───── PROVIDED MATERIAL
-- ==== Sys2Proof/Tests/Slice0.lean ====
section
/-! SUPPORT. Tests: the checks of WellFormed, one word of every operation from the spec's encoding, vectors of
spec/95_test_vectors.md (named V... in each comment, under the reference set P0 where they depend on it), and for each
statement with hypotheses a witness that meets them. -/

namespace Sys2Proof.Tests

open Sys2Proof Sys2Proof.Machine

/-! ### Helpers -/

/-- An operation under the reference set P0 (spec/00_scope.md R5). -/
def underP0 (i : Instr) (s : State) : Host.Outcome State Fault Refusal := perform i (linesOf Config.p0 i) s

/-- A field of the next state, none at a fault or a refusal. -/
def next? {α : Type} (f : State → α) : Host.Outcome State Fault Refusal → Option α
  | .next s => some (f s)
  | _ => none

/-- The fault, if it is one. -/
def fault? : Host.Outcome State Fault Refusal → Option Fault
  | .fault f => some f
  | _ => none

/-- The refusal, if it is one. -/
def refused? : Host.Outcome State Fault Refusal → Option Refusal
  | .refused r => some r
  | _ => none

/-- A buffer with bytes from index 0 up. -/
def bytesFrom : Nat → List Byte → Memory
  | _, [] => []
  | i, b :: bs => (i, b) :: bytesFrom (i + 1) bs

/-- A bound idle engine. -/
def bound : State := { State.reset with bound := true }

/-- A bound idle engine with bytes in `CB`. -/
def withCb (bs : List Byte) : State := { bound with cb := bytesFrom 0 bs }

/-- An unbound idle engine with bytes in `RB`. -/
def withRb (bs : List Byte) : State := { State.reset with rb := bytesFrom 0 bs }

/-- A state with an oracle script (spec/95_test_vectors.md, conventions). -/
def oracle (ticks : List Word) (readies : List Bool) (recvs : List Byte) (s : State) : State :=
  { s with tickIn := ⟨ticks, 0⟩, readyIn := ⟨readies, 0⟩, recvIn := ⟨recvs, 0⟩ }

/-- A bound engine whose host has one move. -/
def hostDoes (m : HostMove) : State := { bound with host := [m] }

/-- The same while an operation waits for the chip. -/
def busyHostDoes (m : HostMove) : State := { bound with busy := true, phase := [.poll .tmor false, .finish], host := [m] }

/-- The bytes of the ACK frame (spec/30_encoding.md R70). -/
def ack : List Byte := [0x00, 0x00, 0xFF, 0x00, 0xFF, 0x00]

/-- The response of V60. -/
def fwResponse : List Byte := [0x00, 0xFF, 0x06, 0xFA, 0xD5, 0x03, 0x32, 0x01, 0x06, 0x07, 0xE8, 0x00]

/-- The response of V69. -/
def samResponse : List Byte := [0x00, 0x00, 0xFF, 0x02, 0xFE, 0xD5, 0x15, 0x16]

/-- The response of V64, with the tag count and the UID length left to the test. -/
def targetResponse (count len : Byte) : List Byte :=
  [0x00, 0x00, 0xFF, 0x0C, 0xF4, 0xD5, 0x4B, count, 0x01, 0x00, 0x04, 0x08, len, 0x12, 0x34, 0x56, 0x78, 0xBA, 0x00,
    0x00]

/-! ### WellFormed -/

theorem test_wellFormed : (Instr.exchange 255 65535).wellFormed = true := by decide
theorem test_arg_too_wide : (Instr.init 256 0).wellFormed = false := by decide
theorem test_tmo_too_wide : (Instr.waitReady 0 65536).wellFormed = false := by decide
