-- ==== Sys2Proof/Machine/Ops.lean ====
section
/-! DEFINITION. Machine/Ops.lean: the named operations of CORE over its state: the parameters of 00_scope.md rule R7, the segmenter step, the classifier, the accumulator, the derived values of 10_state.md rule R32, and the writes the commands make. CORE has no memory (20_memory.md rule R50) and takes no exception (60_exceptions.md rules R160 and R165): what it has in an exception's place, the recording of a capture's outcome, is State.recordResult. -/

namespace Sys2Proof.Machine

/-- TMAX = 2^TW − 1, the largest threshold (00_scope.md rule R7). -/
def tmax (tw : ThreshWidth) : Nat := 2 ^ tw.bits - 1

/-- CMAX = 2^CW − 1 with CW = TW + 1, the running count's saturation value (00_scope.md rule R7). -/
def cmax (tw : ThreshWidth) : Nat := 2 ^ (tw.bits + 1) - 1

/-- `sat_inc(x) = (x = CMAX) ? x : x + 1` (00_scope.md rule R11). -/
def satInc (tw : ThreshWidth) (x : BitVec 13) : BitVec 13 :=
  if x.toNat = cmax tw then x else x + 1

/-- `SegStep(PREV, RUNCNT, s) = (PREV', RUNCNT', emit)` of 40_segmenter.md rule R91; `emit` is the pulse's width, or none. -/
def segStep (tw : ThreshWidth) (prev : Bool) (runcnt : BitVec 13) (s : Bool) :
    Bool × BitVec 13 × Option (BitVec 13) :=
  match prev, s with
  | false, true => (true, 1, none)
  | true, false => (false, runcnt, some runcnt)
  | true, true => (true, satInc tw runcnt, none)
  | false, false => (false, runcnt, none)

/-- `Classify(w, T)`: 1 where `w > T`, unsigned (41_classifier.md rule R105). -/
def classify (w : BitVec 13) (t : BitVec 12) : Bool := decide (t.toNat < w.toNat)

/-- `x` with its bit `i` set to `b`. -/
def writeBit (x : BitVec 40) (i : Nat) (b : Bool) : BitVec 40 :=
  if b then x ||| BitVec.twoPow 40 i else x &&& ~~~BitVec.twoPow 40 i

/-- `AccPush(b)` of 41_classifier.md rule R110: the bit goes to `ACC[39 - BITCNT]` while BITCNT is below 40; later bits are
discarded. -/
def State.accPush (s : State) (b : Bool) : State :=
  { s with
    acc := if s.bitcnt.toNat < 40 then writeBit s.acc (39 - s.bitcnt.toNat) b else s.acc
    bitcnt := if s.bitcnt.toNat < 40 then s.bitcnt + 1 else s.bitcnt }

/-- The classifier and the accumulator on what the segmenter emitted: nothing, or `AccPush(Classify(w, TACT))`
(40_segmenter.md rule R92). -/
def State.takePulse (s : State) : Option (BitVec 13) → State
  | none => s
  | some w => s.accPush (classify w s.tact)

/-- The segmenter's two writes, PREV and RUNCNT (40_segmenter.md rule R92). -/
def State.setSegmenter (s : State) (prev : Bool) (runcnt : BitVec 13) : State :=
  { s with prev := prev, runcnt := runcnt }

/-- `byte(j) = ACC[39 − 8j : 32 − 8j]`, j = 0..4 (10_state.md rules R24 and R32). -/
def frameByte (acc : BitVec 40) (j : Fin 5) : Byte := acc.extractLsb' (32 - 8 * j.val) 8

/-- `EXPSUM`, the sum of the first four bytes mod 256 (10_state.md rule R32). -/
def expSum (acc : BitVec 40) : Byte :=
  frameByte acc 0 + frameByte acc 1 + frameByte acc 2 + frameByte acc 3

/-- Tenths of a value whose integer part is `whole` and whose fractional part is `tenths`, in 0..2805, 12 bits; a `tenths` of
10 or more is taken as it stands (10_state.md rule R32, 42_frame_decoder.md rules R121 and R122). -/
def inTenths (whole tenths : Byte) : BitVec 12 := BitVec.ofNat 12 (10 * whole.toNat + tenths.toNat)

/-- `HUM10` (10_state.md rule R32). -/
def hum10 (acc : BitVec 40) : BitVec 12 := inTenths (frameByte acc 0) (frameByte acc 1)

/-- `TEMP10` (10_state.md rule R32). -/
def temp10 (acc : BitVec 40) : BitVec 12 := inTenths (frameByte acc 2) (frameByte acc 3)

/-- `rdata <- v`: the read-data output for this operation (00_scope.md rule R11). -/
def State.drive (s : State) (v : Word) : State := { s with rdata := v }

/-- `THRESH <- v` (43_control.md rule R143). -/
def State.setThresh (s : State) (v : BitVec 12) : State := { s with thresh := v }

/-- The recording of a capture's outcome: PHASE becomes DONE and RESULT the code. This is all that happens where a processor
would take an exception: "nothing is saved", "control goes nowhere" (60_exceptions.md rules R160 and R165,
42_frame_decoder.md rule R123). -/
def State.recordResult (s : State) (r : Result) : State := { s with phase := .done, result := r }

/-- START's writes: a fresh capture with THRESH latched into TACT (43_control.md rule R142). It is also the only way out of
DONE, in a trap return's place (60_exceptions.md rule R167). -/
def State.beginCapture (s : State) : State :=
  { s with
    prev := false
    runcnt := 0
    acc := 0
    bitcnt := 0
    tact := s.thresh
    phase := .capture
    result := .none
    late := false
    illcmd := false }

/-- Reset's writes: every element takes its reset value (70_reset_and_hazards.md rules R185 and R186). The build stays what it
is, and the host's later cycles stay the host's (log entry 7). -/
def State.toReset (s : State) : State := { State.resetFor s.tw with input := s.input }

/-- `s` with the host's pending cycles replaced (log entry 3). -/
def State.withInput (s : State) (ps : List PortIn) : State := { s with input := ps }

end Sys2Proof.Machine
end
──────────
Up to and including the line with "def withRb (bs", write out the records above exactly, starting from their first line.

**ANSWER AREA**
-- ==== Sys2Proof/Tests/Slice0.lean ====
section
/-! SUPPORT. Tests: the checks of WellFormed, one word of every operation from the spec's encoding, vectors of
spec/95_test_vectors.md (named V... in each comment, under the reference set P0 where they depend on it), and for each
statement with hypotheses a witness that meets them. -/

namespace Sys2Proof.Tests

open Sys2Proof Sys2Proof.Machine

/-! ### Helpers -/

/-- An operation under the reference set P0 (spec/00_scope.md R5). -/
def underP0 (i : Instr) (s : State) : Host.Outcome State Fault Refusal := perform i (linesOf Config.p0 i) s

/-- A field of the next state, none at a fault or a refusal. -/
def next? {α : Type} (f : State → α) : Host.Outcome State Fault Refusal → Option α
  | .next s => some (f s)
  | _ => none

/-- The fault, if it is one. -/
def fault? : Host.Outcome State Fault Refusal → Option Fault
  | .fault f => some f
  | _ => none

/-- The refusal, if it is one. -/
def refused? : Host.Outcome State Fault Refusal → Option Refusal
  | .refused r => some r
  | _ => none

/-- A buffer with bytes from index 0 up. -/
def bytesFrom : Nat → List Byte → Memory
  | _, [] => []
  | i, b :: bs => (i, b) :: bytesFrom (i + 1) bs

/-- A bound idle engine. -/
def bound : State := { State.reset with bound := true }

/-- A bound idle engine with bytes in `CB`. -/
def withCb (bs : List Byte) : State := { bound with cb := bytesFrom 0 bs }

/-- An unbound idle engine with bytes in `RB`. -/
def withRb (bs : List Byte) : State := { State.reset with rb := bytesFrom 0 bs }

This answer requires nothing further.